9 The Applicant also claimed that he was assisted by another man, known as Brahim Lamzili, who apparently had skills as a computer hacker and was alleged to have been involved in setting up the false identities used with Centrelink.

10 In considering the Applicant’s account of the commission of the offences, the trial judge noted that “for the Court to place any reliance on the evidence that that person gives needs a fairly significant leap of faith to accept what is being said at face value without any proof to the contrary”: Judgment on sentence, p 6. That was particularly so in relation to Mr Lamzili, who appears to have entered Australia on 26 March 2000, by which date all but two of the 22 false identities had been established. (Two other identities were established on 18 and 19 December 2000 respectively.) Indeed, when the Applicant was first interviewed on 3 October 2003, he made no mention of Mr Lamzili. His name appears to have arisen for the first time in a second interview recorded on 27 January 2004.

11 The trial judge dealt with the sentencing exercise by addressing considerations relevant to the course of conduct over the four year period as a whole. No distinction was sought to be drawn between particular offences. However, the structure of the total sentence of imprisonment involved breaking down the 40 charges which arose prior to 24 May 2001 into four groups, imposing a two year sentence in respect of each group and making each sentence partly concurrent with another. The first sentence was back-dated to 3 October 2003, when the Applicant was taken into custody. Each sentence was for two years, but each commenced one year into the previous sentence. Thus, the five sentences imposed in relation to charges under s 29B of the Crimes Act, ran from 3 October 2003 until 2 October 2008. That period was effectively extended by one year in relation to the 21 offences committed under s 135.1 of the Code. This structure conformed to s 19(2) of the Crimes Act, but the reason for adopting the structure is unexplained and is to a degree arbitrary.

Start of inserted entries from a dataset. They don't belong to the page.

-- ==== Sys2Proof/Machine/Playout.lean ====
section
/-! DEFINITION. The receive direction of a voice channel up to the line rate: decoding, the playout decision of each frame,
the moves of the jitter buffer, and late-frame repair (R53, R56, R69, R92 to R104, R211). -/

namespace Sys2Proof.Machine

open Sys2Proof

/-! ### Kernels of the Media Image (log entry 4) -/

/-- The kernels whose arithmetic the spec leaves to the Media Image and to the Recommendations it names. -/
abbrev Mk.decode : Nat := 0
abbrev Mk.conceal : Nat := 1
abbrev Mk.comfort : Nat := 2
abbrev Mk.redundancy : Nat := 3
abbrev Mk.adapt : Nat := 4
abbrev Mk.single : Nat := 5
abbrev Mk.noise : Nat := 6
abbrev Mk.envelope : Nat := 7
abbrev Mk.vad : Nat := 8
abbrev Mk.dtmf : Nat := 9
abbrev Mk.ans : Nat := 10
abbrev Mk.fax : Nat := 11
abbrev Mk.v21 : Nat := 12
abbrev Mk.encode : Nat := 13
abbrev Mk.alc : Nat := 14

/-! ### Decoding (R53, R56, R57, R58, R93) -/

/-- The rate of a codec and of a line in kHz (R43, R53). -/
def codecKhz (codec : Nat) : Nat := if codec = 4 || codec = 5 then 16 else 8
def ChanParams.lineKhz (p : ChanParams) : Nat := if p.lineMode = 2 then 16 else 8

/-- The codec and its options, as a kernel sees them (R48). -/
def ChanParams.codecOpts (p : ChanParams) (codec : Nat) : List Nat :=
  [codec, p.g726Rate, b2n p.g726Pack, b2n p.vad, p.opusKbps, b2n p.opusCbr, b2n p.opusFec, p.opusBw, b2n p.opusFrame, p.opusLoss]

/-- Octets as the numbers a kernel takes. -/
def kernelOctets (d : Bytes) : List Int := d.map (fun b => (b.toNat : Int))

/-- The decoder under a codec and options: its state is reset when they change (R50). The noise generator starts from the
channel number. -/
def Decoder.under (d : Decoder) (channel : Nat) (opts : List Nat) : Decoder :=
  if d.opts = opts then d else { opts, st := [], cn := none, noise := [(channel : Int)] }

/-- Comfort noise from SID or CN parameters, at −70 dBm0 without any (R93). -/
def Decoder.comfort (d : Decoder) (n : Nat) (cn : Option Bytes) : List Int × Decoder :=
  let par : List Int := match cn with | some b => 1 :: kernelOctets b | none => [0, -7000]
  let r := Config.media Mk.comfort ((n : Int) :: d.opts.map Int.ofNat ++ par) d.noise []
  (r.1, { d with cn, noise := r.2 })

/-- The j-th 10 ms of an audio payload as its kernel takes them: samples of G.711, codewords of G.726 in their order, else
octets. -/
def pieceOf (p : ChanParams) (codec j : Nat) (d : Bytes) : List Int :=
  let n := codecOctets codec p.g726Rate
  let o := sub d (n * j) n
  match codec with
  | 0 => o.map (g711Expand false)
  | 1 => o.map (g711Expand true)
  | 2 => (g726Words p.g726Pack p.g726Rate o).map (fun (v : Nat) => (v : Int))
  | 5 => (j : Int) :: kernelOctets d
  | _ => kernelOctets o

/-- Ten milliseconds at the codec rate. G.711 octets are their samples; every other codec's decoding, and all concealment, is
its kernel's. A frame of which the payload holds only the first 5 ms is concealed in its second half (R90). -/
def decodeOne (p : ChanParams) (codec : Nat) (d : Decoder) (it : Playout) : List Int × Decoder :=
  let n := 10 * codecKhz codec
  let run := fun (k : Nat) (st inp : List Int) => Config.media k (d.opts.map Int.ofNat) st inp
  let r : List Int × Decoder :=
    match it with
    | .idle => ([], d)
    | .silence => d.comfort n d.cn
    | .frame b _ true => d.comfort n (some (if codec = 3 then b.drop (b.length - 2) else b))
    | .frame b j false =>
      let inp := pieceOf p codec j b
      let a := run Mk.decode d.st inp
      let out := if codec ≤ 1 then inp else a.1
      if codec ≤ 2 && inp.length ≤ 40 then
        let c := run Mk.conceal a.2 []
        (fitTo (n / 2) out ++ c.1, { d with st := c.2 })
      else (out, { d with st := a.2 })
    | .redundancy b =>
      let a := run Mk.redundancy d.st (kernelOctets b)
      (a.1, { d with st := a.2 })
    | .conceal | .growth =>
      let a := run Mk.conceal d.st []
      (a.1, { d with st := a.2 })
  (fitTo n (r.1.map sat18), r.2)

/-- The decoder after a list of plays. -/
def decodeAll (p : ChanParams) (codec : Nat) (d : Decoder) (l : List Playout) : Decoder :=
  l.foldl (fun a it => (decodeOne p codec a it).2) d

/-! ### What a frame plays (R92, R93, R97, R98)

The decision for a frame falls at the end of the round that follows the dispatch of its DECODE op, so that a packet of that
round is there first (R97). -/

/-- The packet of the buffer that covers a frame, and the one with the lowest number that begins after it. -/
def covering (x : Rtp) (k : Nat) : Option JbPacket := x.jb.find? (fun p => p.frame ≤ k && k < p.frame + p.frames)
def nextAfter (x : Rtp) (k : Nat) : Option JbPacket := x.jb.find? (fun p => decide (k < p.frame))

It is, accordingly, necessary to consider globally the correctness of the sentence imposed.

12 The matters which the trial judge was required to take into account included (but were not limited to) those of the following matters which were relevant and known to the Court, as required by s 16A(2) of the Crimes Act:

          (a) the nature and circumstances of the offence;

          (b) other offences (if any) that are required or permitted to be taken into account;

          (c) if the offence forms part of a course of conduct consisting of a series of criminal acts of the same or a similar character – that course of conduct;

          (d) the personal circumstances of any victim of the offence;

          (e) any injury, loss or damage resulting from the offence;

          (f) the degree to which the person has shown contrition for the offence:

              (i) by taking action to make reparation for any injury, loss or damage resulting from the offence; or

              (ii) in any other manner;


          (g) if the person has pleaded guilty to the charge in respect of the offence – that fact;

          (h) the degree to which the person has co-operated with law enforcement agencies in the investigation of the offence or of other offences;

          (j) the deterrent effect that any sentence or order under consideration may have on the person;

          (k) the need to ensure that the person is adequately punished for the offence;

          (m) the character, antecedents, cultural background, age, means and physical or mental condition of the person;

          (n) the prospect of rehabilitation of the person;

          (p) the probable effect that any sentence or order under consideration would have on any of the person’s family or dependants.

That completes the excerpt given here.